PiperOrigin-RevId: 197953667
Change-Id: I643650ab654e665408e2af1b8e2f2aa12d58d4fb

4 files changed, 125 insertions, 74 deletions

diff --git a/runsc/boot/fs.go b/runsc/boot/fs.go
index 86cbe1169..e5b7663d0 100644
--- a/runsc/boot/fs.go
+++ b/runsc/boot/fs.go
@@ -51,21 +51,30 @@ func (f *fdDispenser) empty() bool {
 	return len(f.fds) == 0
 }
 
-// createMountNamespace creates a mount manager containing the root filesystem
-// and all mounts.
-func createMountNamespace(ctx context.Context, spec *specs.Spec, conf *Config, ioFDs []int) (*fs.MountNamespace, error) {
+// createMountNamespace creates a mount namespace containing the root filesystem
+// and all mounts. 'rootCtx' is used to walk directories to find mount points.
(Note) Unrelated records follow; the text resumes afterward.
/-- TAIL − HEAD of a running queue (R322, R348); none while it stands. -/
def State.queueFill (s : State) (chair n : Nat) : Option Nat :=
  let c := s.chair chair
  match c.queue? n with
  | none => none
  | some (base, _) =>
    match gpaLoad s chair base 8, gpaLoad s chair (base + 16) 8 with
    | .ok tail, .ok st => if c.en && !c.rst && st % 256 = 0 then some ((tail + 2 ^ 64 - (c.cmdq n).pos) % 2 ^ 64) else none
    | _, _ => none

/-- The entry that the Bureau has before it in queue `n`, and whether it has been read: a copy, or the ring's (R376). -/
def State.queueEntry (s : State) (chair n : Nat) : Option (List Word × Bool) :=
  let q := (s.chair chair).cmdq n
  match (s.chair chair).queue? n, s.queueFill chair n with
  | some (base, lg), some fill =>
    match q.copies.find? (·.1 = q.pos) with
    | some e => some (e.2, true)
    | none =>
      if fill = 0 ∨ 2 ^ lg < fill then none
      else match gpaLoad s chair (base + 64 + 64 * (q.pos % 2 ^ lg)) 64 with
        | .ok v => some (dwsOf v 8, false)
        | .error _ => none
  | _, _ => none

/-- Reading an entry: the copy is kept, N of them, and HEAD is stored past it (R322, R376). -/
def State.readEntry (s : State) (chair n : Nat) (e : List Word) : State :=
  match (s.chair chair).queue? n with
  | none => s
  | some (base, lg) =>
    let pos := ((s.chair chair).cmdq n).pos
    let s := s.modQ chair n fun q => { q with copies := ((pos, e) :: q.copies).take (2 ^ lg) }
    s.gpaTry chair (base + 8) 8 ((pos + 1) % 2 ^ 64)

/-- The queue moves past the entry before it. -/
def State.passEntry (s : State) (chair n : Nat) : State := s.modQ chair n fun q => { q with pos := (q.pos + 1) % 2 ^ 64 }

/-- BAD_ENTRY with a KIND; HEAD stays at an entry that was only now read (R322). -/
def State.badEntry (s : State) (chair n kind : Nat) : State :=
  let q := (s.chair chair).cmdq n
  let s := match (s.chair chair).queue? n, q.copies with
    | some (base, _), (p, _) :: r =>
      if p = q.pos then (s.modQ chair n fun q => { q with copies := r }).gpaTry chair (base + 8) 8 q.pos else s
    | _, _ => s
  s.setQueueStatus chair n 2 (some kind)

/-- Interpreting an entry of some kinds: one that an IF skips is consumed as it is written; any other is checked, a copy that
a LOOP repeats as well, and sets BAD_ENTRY or is read; then `body` acts (R323, R377). -/
def entryAct (s : State) (q : QueueId) (kinds : Nat → Bool) (body : Nat → Nat → List Word → Out) : Out :=
  match q with
  | .service => .fault .notEnabled
  | .chair chair n =>
    needSome (s.queueEntry chair n) fun x => need (kinds (entryKind x.1)) <|
      let c := (s.chair chair).cmdq n
      let lg := match (s.chair chair).queue? n with | some r => r.2 | none => 0
      if 0 < c.skip then
        .next (((if x.2 then s else s.readEntry chair n x.1).passEntry chair n).modQ chair n fun q => { q with skip := q.skip - 1 })
      else if !entryOk x.1 (2 ^ lg) c.pos then .next (s.badEntry chair n (entryKind x.1))
      else if !x.2 then .next (s.readEntry chair n x.1)
      else body chair n x.1

/-- What stops the handle of a launch from being stored where its entry says (R377, R385). -/
def handleFail (s : State) (chair store : Nat) : Option Fail :=
  if store = 0 then none else match gpaPlace s chair store with | .ok _ => none | .error x => some x

/-- A packet with ROOTS as LAUNCH_INDIRECT reads it; a value above 2^24 − 1 is refused as 0 is (R377). -/
def withRoots (p : List Word) : Option Nat → List Word
  | none => p
  | some r => p.set 2 (BitVec.ofNat 64 (putField (pkDw p 2) 0 24 (if r < 2 ^ 24 then r else 0)))

/-- Offering the packet of a LAUNCH or LAUNCH_INDIRECT to the arbiter, with the map and the after list read together with it
(R317, R345, R377). -/
def offerPacket (s : State) (chair n : Nat) (e : List Word) (roots : Option Nat) : Out :=
  need (!((s.chair chair).cmdq n).offered && decide (s.arb.length < 256)) <|
    match gpaLoad s chair (entryDw e 1) 64, handleFail s chair (entryDw e 2) with
    | .error x, _ => .next ((s.noteUe x).badEntry chair n (entryKind e))
    | .ok _, some x => .next ((s.noteUe x).badEntry chair n (entryKind e))
    | .ok v, none =>
      let a := readPacket s chair (withRoots (dwsOf v 8) roots) (.table n 0 0 (entryDw e 2))
      .next (({ s with arb := s.arb ++ [a] } : State).modQ chair n fun q => { q with offered := true })

/-- What stops the handle of a packet at the arbiter from being stored, with the queue that offered it (R377). -/
def ArbEntry.storeFail (e : ArbEntry) (s : State) : Option (Nat × Fail) :=
  match e.src with
  | .table n _ _ store => (handleFail s e.chair store).map fun x => (n, x)
  | _ => none

/-- A packet whose handle cannot be stored leaves the arbiter, and its entry sets BAD_ENTRY (R377). -/
def State.dropPacket (s : State) (chair n : Nat) (e : ArbEntry) : State :=
  let q := (s.chair chair).cmdq n
  let kind := match q.copies.find? (·.1 = q.pos) with | some c => entryKind c.2 | none => 0x01
  (({ s with arb := s.arb.erase e } : State).modQ chair n fun q => { q with offered := false }).badEntry chair n kind

/-- LAUNCH_ACCEPTANCE: the oldest packet of a chair at the arbiter is refused or accepted, the launch table having room, and
its handle stored (R19, R317, R320, R377). -/
def execLaunchAcceptance (chair : Nat) (s : State) : Out :=
  needSome (s.arb.find? (·.chair = chair)) fun e =>
    need (s.tableRoom chair e.src) <|
      match judge s e, e.storeFail s with
      | .wait, _ => .fault .notEnabled
      | _, some (n, x) => .next ((s.noteUe x).dropPacket chair n e)
      | .refuse x, none => .next (s.refuseLaunch chair e x)
      | .accept runs, none => needSome (s.freeCtx chair) fun ctx => .next (s.acceptLaunch chair e ctx runs)

/-- CMD_LAUNCH (R377). -/
def execCmdLaunch (q : QueueId) (s : State) : Out :=
  entryAct s q (· == 0x01) fun chair n e => offerPacket s chair n e none

/-- LAUNCH_INDIRECT: ROOTS comes from memory (R377). -/
def execLaunchIndirect (q : QueueId) (s : State) : Out :=
  entryAct s q (· == 0x02) fun chair n e =>
    match gpaLoad s chair (entryDw e 3) 4 with
    | .error x => .next ((s.noteUe x).badEntry chair n 0x02)
    | .ok r => offerPacket s chair n e (some r)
+func createMountNamespace(userCtx context.Context, rootCtx context.Context, spec *specs.Spec, conf *Config, ioFDs []int) (*fs.MountNamespace, error) {
 	fds := &fdDispenser{fds: ioFDs}
-
-	// Create the MountNamespace from the root.
-	rootInode, err := createRootMount(ctx, spec, conf, fds)
+	rootInode, err := createRootMount(rootCtx, spec, conf, fds)
 	if err != nil {
-		return nil, fmt.Errorf("failed to create root overlay: %v", err)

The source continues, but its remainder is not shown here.